First, for the uninitiated, here is a very brief primer on agentic systems. Skip to the next section if you’re already comfortable with this.

A large language model takes text in and produces some text as output. Multimodal models extend the inputs and outputs to audio and visuals. This very general capability to generate large documents of sensible-sounding text from your inputs means you can ask an LLM to come up with almost anything you can represent as text. That could be some simple marketing message or a very detailed plan for achieving almost anything.

The chain of thought is a technique that has now pierced the public veil. You append ‘think step by step’ to the end of your request, and the LLM will return a list of intermediate steps that lead to the final answer. There are many variants of this, such as the tree of thought that generates multiple potential paths to an answer and selects the best one. Recently, people have started doing additional post-training of models to teach them to perform this extra ‘reasoning’ automatically. These are the ‘thinking’ models like O1, O3, Gemini Thinking and Deepseek R1, though ‘thinking’ versions of models are not necessarily required. The chains of steps toward some goal that LLMs produce can also be used as plans for interacting with the world to find a solution.

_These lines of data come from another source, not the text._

-- ==== Sys2Proof/Certificates/Slice0/Obligations.lean ====
section
/-! DEFINITION. The statements about the machine, one for each entry of OBLIGATIONS.json. -/
open Sys2Proof Sys2Proof.Machine

/-- R125 with R124: the integer arithmetic instructions complete, write the exact value, and leave everything else alone. -/
def Obligations.IntegerArithmeticResults : Prop :=
  ∀ f : Form,
    Gives (.iadd f) .iadd f (fun _ _ _ _ x => extended f (limited f (number f (lowBits f x.a) + number f (lowBits f x.b))))
    ∧ Gives (.isub f) .isub f (fun _ _ _ _ x => extended f (limited f (number f (lowBits f x.a) - number f (lowBits f x.b))))
    ∧ Gives (.imul f) .imul f (fun _ _ _ _ x => extended f (half f (number f (lowBits f x.a) * number f (lowBits f x.b))))
    ∧ Gives (.imad f) .imad f (fun _ _ _ _ x =>
        extended f (half f (number f (lowBits f x.a) * number f (lowBits f x.b) + number f (lowBits f x.c))))
    ∧ Gives (.imin f) .imin f (fun _ _ _ _ x =>
        extended f (if number f (lowBits f x.a) ≤ number f (lowBits f x.b) then lowBits f x.a else lowBits f x.b))
    ∧ Gives (.imax f) .imax f (fun _ _ _ _ x =>
        extended f (if number f (lowBits f x.a) ≤ number f (lowBits f x.b) then lowBits f x.b else lowBits f x.a))
    ∧ Gives (.iabs f) .iabs f (fun _ _ _ _ x =>
        extended f (if number f (lowBits f x.a) < 0 then -lowBits f x.a else lowBits f x.a))
    ∧ Gives (.ineg f) .ineg f (fun _ _ _ _ x => extended f (-lowBits f x.a))

/-- R126, its logic and shift rows. R126, its counting, field, byte and select rows. -/
def Obligations.LogicShiftAndBitResults : Prop :=
  (∀ f : Form,
       Gives (.and f) .and f (fun _ _ _ _ x => extended f (lowBits f x.a &&& lowBits f x.b))
       ∧ Gives (.or f) .or f (fun _ _ _ _ x => extended f (lowBits f x.a ||| lowBits f x.b))
       ∧ Gives (.xor f) .xor f (fun _ _ _ _ x => extended f (lowBits f x.a ^^^ lowBits f x.b))
       ∧ Gives (.andn f) .andn f (fun _ _ _ _ x => extended f (lowBits f x.a &&& ~~~lowBits f x.b))
       ∧ Gives (.not f) .not f (fun _ _ _ _ x => extended f (~~~lowBits f x.a))
       ∧ Gives (.shl f) .shl f (fun _ _ _ _ x => extended f (lowBits f x.a <<< (low32 x.b).toNat))
       ∧ Gives (.shr f) .shr f (fun _ _ _ _ x => extended f (lowBits f x.a >>> (low32 x.b).toNat))
       ∧ Gives (.sar f) .sar f (fun _ _ _ _ x => extended f ((lowBits f x.a).sshiftRight (low32 x.b).toNat))
       ∧ Gives (.rot f) .rot f (fun _ _ _ _ x => extended f ((lowBits f x.a).rotateLeft (low32 x.b).toNat)))
  ∧ (∀ f : Form,
       Gives (.popc f) .popc f (fun _ _ _ _ x => BitVec.ofNat 128 ((List.range (intWidth f.ty)).countP (lowBits f x.a).getLsbD))
       ∧ Gives (.clz f) .clz f (fun _ _ _ _ x => BitVec.ofNat 128 (zerosAbove (lowBits f x.a)))
       ∧ Gives (.ctz f) .ctz f (fun _ _ _ _ x => BitVec.ofNat 128 (zerosBelow (lowBits f x.a)))
       ∧ Gives (.brev f) .brev f (fun _ _ _ _ x => extended f (lowBits f x.a).reverse)
       ∧ Gives (.bfx f) .bfx f (fun _ _ _ _ x => extended f (fieldOf f (lowBits f x.a) (low32 x.b)))
       ∧ Gives (.bfi f) .bfi f (fun _ _ _ _ x => extended f
           ((lowBits f x.a &&& ~~~fieldMask f (low32 x.c))
             ||| ((lowBits f x.b <<< ((low32 x.c).extractLsb' 0 8).toNat) &&& fieldMask f (low32 x.c))))
       ∧ Gives (.perm f) .perm f (fun _ _ _ _ x => (permuted x 3 ++ permuted x 2 ++ permuted x 1 ++ permuted x 0).setWidth 128)
       ∧ Gives (.sel f) .sel f (fun _ _ _ l x => extended f (lowBits f (if predOf l f.c.toNat then x.a else x.b))))

/-- R127 and R128 on the forms that decode. -/
def Obligations.CompareAndAddressResults : Prop :=
  ∀ f : Form,
    Gives (.icmp f) .icmp f (fun _ _ _ _ x => flag (compares f.sub (number f (lowBits f x.a)) (number f (lowBits f x.b))))
    ∧ Gives (.lea f) .lea f (fun _ _ _ _ x =>
        (low64 x.a + ((low32 x.b).setWidth 64 <<< (f.imm.extractLsb' 0 3).toNat)).setWidth 128)

/-- R129, and NOP of R142. -/
def Obligations.PredicateInstructionResults : Prop :=
  ∀ f : Form,
    Gives (.pand f) .pand f (fun _ _ _ l _ => flag (predOf l f.a.toNat && predOf l f.b.toNat))
    ∧ Gives (.por f) .por f (fun _ _ _ l _ => flag (predOf l f.a.toNat || predOf l f.b.toNat))
    ∧ Gives (.pxor f) .pxor f (fun _ _ _ l _ => flag (predOf l f.a.toNat ^^ predOf l f.b.toNat))
    ∧ Gives (.pnot f) .pnot f (fun _ _ _ l _ => flag (!predOf l f.a.toNat))
    ∧ Gives (.pmov f) .pmov f (fun _ _ _ l _ => flag (predOf l f.a.toNat))
    ∧ Gives (.nop f) .nop f (fun _ _ _ _ _ => 0#128)
    ∧ (∀ l : Lane, predOf l 7 = true)

/-- R133 with the reduction of R132. R134 and R135 on the forms that decode. -/
def Obligations.ScalarResults : Prop :=
  (∀ f : Form,
       GivesScalar (.sadd f) .sadd f (fun _ _ x => reduced f (low64 x.a + low64 x.b))
       ∧ GivesScalar (.ssub f) .ssub f (fun _ _ x => reduced f (low64 x.a - low64 x.b))
       ∧ GivesScalar (.smul f) .smul f (fun _ _ x => reduced f (low64 x.a * low64 x.b))
       ∧ GivesScalar (.sand f) .sand f (fun _ _ x => reduced f (low64 x.a &&& low64 x.b))
       ∧ GivesScalar (.sor f) .sor f (fun _ _ x => reduced f (low64 x.a ||| low64 x.b))
       ∧ GivesScalar (.sxor f) .sxor f (fun _ _ x => reduced f (low64 x.a ^^^ low64 x.b))
       ∧ GivesScalar (.sshl f) .sshl f (fun _ _ x => reduced f (low64 x.a <<< (low64 x.b).toNat))
       ∧ GivesScalar (.sshr f) .sshr f (fun _ _ x => reduced f
           (if intSigned f.ty then (low64 x.a).sshiftRight (low64 x.b).toNat else low64 x.a >>> (low64 x.b).toNat))
       ∧ GivesScalar (.smov f) .smov f (fun _ _ x => reduced f (low64 x.a)))
  ∧ (∀ f : Form,
       Gives (.scmp f) .scmp f (fun s i _ _ _ =>
         flag (compares f.sub (number f (lowBits f (scalarSrcs s i).a)) (number f (lowBits f (scalarSrcs s i).b))))
       ∧ Gives (.bcast f) .bcast f (fun s i _ _ _ => (low64 (scalarSrcs s i).a).setWidth 128)
       ∧ GivesScalar (.readlane f) .readlane f (fun _ i x =>
           match i.lane ((low64 x.b).toNat % 32) with
           | some l => (readReg l (f.ax ++ f.a.extractLsb' 0 6).toNat).setWidth 64
           | none => 0#64))

/-- R144, R145 and R147 under the participants of R143. R146 under the participants of R143. -/
def Obligations.CrossLaneAndFoldResults : Prop :=
  (∀ f : Form,
       Gives (.shfl f) .shfl f (fun s i n _ x =>
         let h := halfOfLane i n
         let k := shuffled f (n - h.1) (low32 x.b).toNat
         let src := h.1 + k.toNat
         if 0 ≤ k ∧ k < (h.2 : Int) ∧ hasLane i.on src = true then
           match i.lane src with
           | some l => extended f (lowBits f (i.srcs (launchOf s i.t) src l).a)
           | none => extended f (lowBits f x.a)
         else extended f (lowBits f x.a))
       ∧ Gives (.vote f) .vote f (fun _ i n _ _ =>
         let q (p : Nat × Lane) : Bool := predOf p.2 f.a.toNat
         if f.sub = 0#8 then flag ((participants i n).any q)
         else if f.sub = 1#8 then flag ((participants i n).all q)
         else maskWhere i n q)
       ∧ Gives (.matchLanes f) .matchLanes f (fun s i n _ x =>
         maskWhere i n (fun p => lowBits f (i.srcs (launchOf s i.t) p.1 p.2).a == lowBits f x.a))
       ∧ Gives (.elect f) .elect f (fun _ i n _ _ => flag (((participants i n).map Prod.fst).head? == some n)))
  ∧ (∀ f : Form,
       (f.sub.toNat / 128 = 0 →
         Gives (.redux f) .redux f (fun s i n _ _ =>
           extended f (folded f ((participants i n).map (fun p => lowBits f (i.srcs (launchOf s i.t) p.1 p.2).a))))
         ∧ Gives (.scanx f) .scanx f (fun s i n _ _ =>
           extended f (folded f (((participants i n).filter (fun p => decide (p.1 ≤ n))).map (fun p =>
             lowBits f (i.srcs (launchOf s i.t) p.1 p.2).a)))))
       ∧ (f.sub.toNat / 128 = 1 →
         GivesF (.redux f) .redux f (fun s i n _ _ =>
           foldSources f ((participants i n).map (fun p => (i.srcs (launchOf s i.t) p.1 p.2).a)))
         ∧ GivesF (.scanx f) .scanx f (fun s i n _ _ =>
           foldSources f (((participants i n).filter (fun p => decide (p.1 ≤ n))).map (fun p =>
             (i.srcs (launchOf s i.t) p.1 p.2).a)))))

/-- 10 R152 to R155, R158 and R159: basic floating point completes with its one rounding. -/
def Obligations.FloatArithmeticResults : Prop :=
  ∀ f : Form,
    let c := f.ty.toNat
    let add (neg : Bool) (h : BitVec 32) (x : Srcs) : FRes :=
      fAdd c f.rm.toNat f.sat h (fsrc c x.a) (if neg then fNeg (fsrc c x.b) else fsrc c x.b)
    let mul (h : BitVec 32) (x : Srcs) : FRes := fMul c f.rm.toNat f.sat h (fsrc c x.a) (fsrc c x.b)
    let fma (h : BitVec 32) (x : Srcs) : FRes := fFma c f.rm.toNat f.sat h (fsrc c x.a) (fsrc c x.b) (fsrc c x.c)
    GivesF (.fadd f) .fadd f (fun _ i n l x => add false (laneHash i n l 0) x)
    ∧ GivesF (.fsub f) .fsub f (fun _ i n l x => add true (laneHash i n l 0) x)
    ∧ GivesF (.fmul f) .fmul f (fun _ i n l x => mul (laneHash i n l 0) x)
    ∧ GivesF (.ffma f) .ffma f (fun _ i n l x => fma (laneHash i n l 0) x)
    ∧ GivesF (.dadd f) .dadd f (fun _ i n l x => add false (laneHash i n l 0) x)
    ∧ GivesF (.dmul f) .dmul f (fun _ i n l x => mul (laneHash i n l 0) x)
    ∧ GivesF (.dfma f) .dfma f (fun _ i n l x => fma (laneHash i n l 0) x)
    ∧ GivesF (.hadd2 f) .hadd2 f (fun _ i n l x =>
        let r := add false (laneHash i n l 0) x
        joinPair r (add false (laneHash i n l r.rounds) (highHalf x)))
    ∧ GivesF (.hfma2 f) .hfma2 f (fun _ i n l x =>
        let r := fma (laneHash i n l 0) x
        joinPair r (fma (laneHash i n l r.rounds) (highHalf x)))
    ∧ GivesF (.fmin f) .fmin f (fun _ _ _ _ x => fMinMax c false (floatBits c x.a) (floatBits c x.b))
    ∧ GivesF (.fmax f) .fmax f (fun _ _ _ _ x => fMinMax c true (floatBits c x.a) (floatBits c x.b))
    ∧ GivesF (.fcmp f) .fcmp f (fun _ _ _ _ x =>
        ⟨(fCmp f.sub.toNat (fsrc c x.a) (fsrc c x.b)).1.toNat, (fCmp f.sub.toNat (fsrc c x.a) (fsrc c x.b)).2, 0⟩)
    ∧ Gives (.fclass f) .fclass f (fun _ _ _ _ x =>
        if f.imm = 0#23 then BitVec.ofNat 128 (fClass c (floatBits c x.a))
        else flag ((fClass c (floatBits c x.a) &&& f.imm.toNat % 1024) != 0))

/-- 10 R150 and R152: NaN propagation. 08 R114: rounding changes only values the format does not represent. 08 R114: the directed modes, and the inexact flag of R119. -/
def Obligations.FloatRoundingLaws : Prop :=
  (∀ (c rm : Nat) (sat : Bool) (h : BitVec 32) (a b d : FVal),
       (isNan a = true ∨ isNan b = true →
         (fAdd c rm sat h a b).bits = canonicalNan c ∧ (fAdd c rm sat h a b).flags = flagIf (isSig a || isSig b) flagNV
         ∧ (fAdd c rm sat h a (fNeg b)).bits = canonicalNan c
         ∧ (fMul c rm sat h a b).bits = canonicalNan c ∧ (fMul c rm sat h a b).flags = flagIf (isSig a || isSig b) flagNV)
       ∧ (isNan a = true ∨ isNan b = true ∨ isNan d = true → (fFma c rm sat h a b d).bits = canonicalNan c)
       ∧ (∀ (p : Bool) (y : Dy), y.m = 0 →
         fFma c rm sat h (.inf p) (.num y) d = nanRes c flagNV ∧ fFma c rm sat h (.num y) (.inf p) d = nanRes c flagNV))
  ∧ (∀ (c rm : Nat) (sat : Bool) (h : BitVec 32) (x : Nat) (y : Dy),
       (c ≤ 7 ∨ c = 0x0E) → x < 2 ^ ((fmtOf c).signAt + 1) → floatVal c x = .num y → y.m ≠ 0 →
         roundFloat c rm sat h y = ⟨x, 0#5, 1⟩)
  ∧ (∀ (c rm : Nat) (h : BitVec 32) (x y : Dy),
       (c ≤ 7 ∨ c = 0x0E) → x.m ≠ 0 → rm ≤ 5 →
       (roundFloat c rm false h x).flags &&& flagOF = 0#5 → floatVal c (roundFloat c rm false h x).bits = .num y →
         (rm = 1 → dyLt ⟨false, x.m, x.e⟩ ⟨false, y.m, y.e⟩ = false)
         ∧ (rm = 2 → dyLt x y = false)
         ∧ (rm = 3 → dyLt y x = false)
         ∧ ((roundFloat c rm false h x).flags &&& flagNX = 0#5 ↔ dyEq x y = true))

If you can get an LLM to produce a list of steps to achieve something, you can get it to orchestrate complex processes. For example, let’s say you have a question like, ‘How many mayors are there in Brazil?’. You’re looking for the most up-to-date answer, and while the very large models were probably trained on all the website data that has that information, they were also probably trained many months before you asked the question, and the world may have changed since then. To get up-to-date information, we can leverage this step-by-step thinking with additional calls to what are generally referred to as ‘tools’.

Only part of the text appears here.